Problem to work on: Produce word for word the lines of the data below running from the one that has "(if 0 < r then" to the one that has "a rational. -/", inclusive, and no others.

------------------------------------------------------------

-- ==== Sys2Proof/Machine/Thermal.lean ====
section
/-! DEFINITION. The on-die sensors, the temperatures formed from them and the trip (spec/18_power_thermal_startup.md R525
to R532). -/

namespace Sys2Proof.Machine

/-- The events of the thermal block (R532). -/
def thEvent (evt : Nat) : Nat := evCode 0 9 evt

/-- The facing pair of CVn (R525). -/
def facing (n : Nat) : List Nat := if n < 4 then [2 * n, 2 * n + 1] else [16 + 2 * n, 17 + 2 * n]

/-- The sensors of CVn (R525). -/
def dieSensors (n : Nat) : List Nat := [32 + 2 * n, 33 + 2 * n]

/-- The orthogonal neighbours of TSn in the grid of the logic die (R525, R526). -/
def gridNeighbours (n : Nat) : List Nat :=
  let r := n / 8
  let c := n % 8
  (if 0 < r then [n - 8] else []) ++ (if r < 3 then [n + 8] else []) ++ (if 0 < c then [n - 1] else []) ++ (if c < 7 then [n + 1] else [])

/-- The median of values: of an even number the mean of the middle two, truncated (R526). -/
def median (l : List Int) : Option Int :=
  let t := sortBy (fun a b => decide (a ≤ b)) l
  let n := t.length
  if n = 0 then none
  else if n % 2 = 1 then t[n / 2]?
  else some ((t.getD (n / 2 - 1) 0 + t.getD (n / 2) 0).tdiv 2)

/-- The mean of values, as a rational. -/
def meanOf (l : List Int) : Option Rat := if l.isEmpty then none else some ((l.sum : Rat) / (l.length : Rat))

/-- A sensor is broken (R526). -/
def Device.broken (s : Device) (n : Nat) : Bool :=
  if n < 32 then bitOf (s.reg .thBroken0).toNat n else bitOf (s.reg .thBroken1).toNat (n - 32)

/-- Δn in mK (R527). -/
def Device.cvOffset (s : Device) (n : Nat) : Int := toSigned 32 (s.reg .thCvofs 0 n).toNat

/-- The value of a read, if the sensor gave one. -/
def readOf (ts : List (Option Nat)) (n : Nat) : Option Int := (ts.getD n none).map Int.ofNat

/-- The reference of a sensor for one read (R526). -/
def Device.reference (s : Device) (ts : List (Option Nat)) (n : Nat) : Option Int :=
  let ok (m : Nat) : Option Int := if s.broken m then none else readOf ts m
  if n < 32 then median ((gridNeighbours n).filterMap ok)
  else
    let d := (n - 32) / 2
    median (((dieSensors d).filter (· != n)).filterMap ok ++ ((facing d).filterMap ok).map (· + s.cvOffset d))

/-- A read agrees (R526). -/
def Device.agrees (s : Device) (ts : List (Option Nat)) (n : Nat) : Bool :=
  match readOf ts n with
  | none => false
  | some v => decide (200000 ≤ v) && decide (v ≤ 420000) && (match s.reference ts n with
    | some r => decide ((v - r).natAbs ≤ 6000)
    | none => true)

/-- A sensor is valid on a read (R528). -/
def Device.validRead (s : Device) (ts : List (Option Nat)) (n : Nat) : Bool := !(s.broken n) && s.agrees ts n

/-- A sensor is marked broken (R526). -/
def markBroken (n : Nat) (s : Device) : Device :=
  let s1 := if n < 32 then s.orFld F.thBroken0 (2 ^ n) else s.orFld F.thBroken1Ts (2 ^ (n - 32))
  ((s1.setFlag F.thStatusSensBroken).setFld F.thTsBroken 1 0 n).presentNow (thEvent 0)

/-- One sensor's read: its registers, and broken after three reads in a row that fail (R526). s0 is the state that judges
the read. -/
def sensorRead1 (s0 : Device) (ts : List (Option Nat)) (n : Nat) (s : Device) : Device :=
  let s1 := (s.setFld F.thTsT ((ts.getD n none).getD 0) 0 n).setFld F.thTsBroken (b2n (s0.broken n)) 0 n
  if s0.broken n then s1
  else
    let ok := s0.agrees ts n
    let f := if ok then 0 else sget 0 s.th.fails n + 1
    let s2 := { s1.setFld F.thTsAgree (b2n ok) 0 n with th := { s1.th with fails := sput s1.th.fails n f } }
    if 3 ≤ f then markBroken n s2 else s2

/-- The mean of the valid reads of some sensors. -/
def Device.validMean (s : Device) (ts : List (Option Nat)) (l : List Nat) : Option Rat :=
  meanOf ((l.filter (s.validRead ts)).filterMap (readOf ts))

/-- Δn after a read (R527): it moves where both sensors of CVn are valid and lie within 2,000 mK of each other. -/
def offsetUpdate (s0 : Device) (ts : List (Option Nat)) (n : Nat) (s : Device) : Device :=
  match (dieSensors n).filterMap fun m => if s0.validRead ts m then readOf ts m else none with
  | [a, b] =>
    if (a - b).natAbs ≤ 2000 then
      (match s0.validMean ts (facing n) with
      | some f =>
        let d : Rat := ((a + b : Int) : Rat) / 2 - f
        s.putReg .thCvofs (BitVec.ofInt 32 (s.cvOffset n + ((d - (s.cvOffset n : Rat)) / 131072).floor)) 0 n
      | none => s)
    else s
  | _ => s

/-- The largest or smallest of the valid reads with its sensor; the lower sensor on a tie. -/
def extreme (up : Bool) (l : List (Nat × Int)) : Option (Nat × Int) :=
  l.foldl (fun best x => match best with
    | none => some x
    | some b => if (if up then b.2 < x.2 else x.2 < b.2) then some x else some b) none

/-- The temperature of CVn (R528, R529). -/
def dieTemp (s0 : Device) (ts : List (Option Nat)) (n : Nat) (s : Device) : Device :=
  let both := (dieSensors n).all s.broken
  let newly := both && !(s.flag F.thDietBlind 0 n)
  let s1 := if newly then ((s.setFld F.thDietBlind 1 0 n).setFlag F.thStatusDieBlind).presentNow (thEvent 1) else s
  if s1.flag F.thDietBlind 0 n then
    match s0.validMean ts (facing n) with
    | some f => s1.setFld F.thDietT (f.floor + s1.cvOffset n).toNat 0 n
    | none => s1
  else match s0.validMean ts (dieSensors n) with
    | some m => s1.setFld F.thDietT m.floor.toNat 0 n
    | none => s1

/-- The temperatures formed from one read of all sensors (R526 to R529), with the window bits of R531. -/
def formTemps (ts : List (Option Nat)) (s : Device) : Device :=
  let s1 := forAllDo (List.range 48) (sensorRead1 s ts) s
  let s2 := forAllDo (List.range 8) (offsetUpdate s ts) s1
  let s3 := forAllDo (List.range 8) (dieTemp s ts) s2
  let vs := ((List.range 48).filter (s.validRead ts)).filterMap fun n => (readOf ts n).map fun v => (n, v)
  let s4 := match extreme true vs with
    | some (n, v) => (s3.setFld F.thTjTj v.toNat).setFld F.thTjSrc n
    | none => s3
  let s5 := match extreme false vs with
    | some (n, v) => (s4.setFld F.thTminTmin v.toNat).setFld F.thTminSrc n
    | none => s4
  let s6 := match median ((vs.filter fun x => decide (x.1 < 32)).map Prod.snd) with
    | some m => { s5 with th := { s5.th with benchT := m.toNat } }
    | none => s5
  let tj := s6.fld F.thTjTj
  let tmin := s6.fld F.thTminTmin
  (s6.setFld F.thStatusPlateOk (b2n (decide (283150 ≤ tmin) && decide (tj ≤ 358150)))).setFld F.thStatusFuseOk
    (b2n (decide (293150 ≤ tmin) && decide (tj ≤ 333150)))

/-- A fuse programming operation may begin (R531). -/
def Device.fuseOk (s : Device) : Bool := s.flag F.thStatusFuseOk

/-- The trip (R530): every forme mutes, every sequencer stops and every trigger engine goes to IDLE. -/
def tripAll (s : Device) : Device :=
  let s1 := muteAllState s
  let s2 := forAllDo ((List.range 576).filter s1.seqActive) stopSeq s1
  let s3 := forAllDo (List.range 16) (fun n t => tgChange n none t) s2
  (s3.setFlag F.thStatusTrip).presentNow (thEvent 3)

/-- OVERTEMP and the trip after a read cycle (R530). -/
def overTemp (s : Device) : Device :=
  let tj := s.fld F.thTjTj
  let isTop := decide (373150 ≤ tj)
  let s1 := { s with th := { s.th with atTop := isTop } }
  let s2 := if isTop && !s.th.atTop then (s1.setFlag F.thStatusOvertemp).presentNow (thEvent 2) else s1
  let hot := if 378150 ≤ tj ∧ s.flag F.thCtrlTripEn then s.th.hot + 1 else 0
  if 3 ≤ hot then tripAll { s2 with th := { s2.th with hot := 0 } } else { s2 with th := { s2.th with hot := hot } }

/-- SENSOR_READ (R526 to R530): every sensor is read, TJ published, and coefficients follow (R363). -/
def sensorReadOp (ts : List (Option Nat)) (s : Device) : Device :=
  let s1 := formTemps ts s
  calTemperatures (overTemp (publishTj (s1.fld F.thTjTj) s1))

/-- A host write of 1 to bits of TH_BROKEN re-admits sensors (R526). -/
def readmit (w v : Nat) (s : Device) : Device :=
  let ns := (bitsSet 32 v).map fun b => 32 * w + b
  forAllDo ns (fun n t => t.setFld F.thTsBroken 0 0 n) { s with th := { s.th with fails := ns.foldl (fun m n => sput m n 0) s.th.fails } }

end Sys2Proof.Machine
end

------------------------------------------------------------

Result:
  (if 0 < r then [n - 8] else []) ++ (if r < 3 then [n + 8] else []) ++ (if 0 < c then [n - 1] else []) ++ (if c < 7 then [n + 1] else [])

/-- The median of values: of an even number the mean of the middle two, truncated (R526). -/
def median (l : List Int) : Option Int :=
  let t := sortBy (fun a b => decide (a ≤ b)) l
  let n := t.length
  if n = 0 then none
  else if n % 2 = 1 then t[n / 2]?
  else some ((t.getD (n / 2 - 1) 0 + t.getD (n / 2) 0).tdiv 2)

/-- The mean of values, as a rational. -/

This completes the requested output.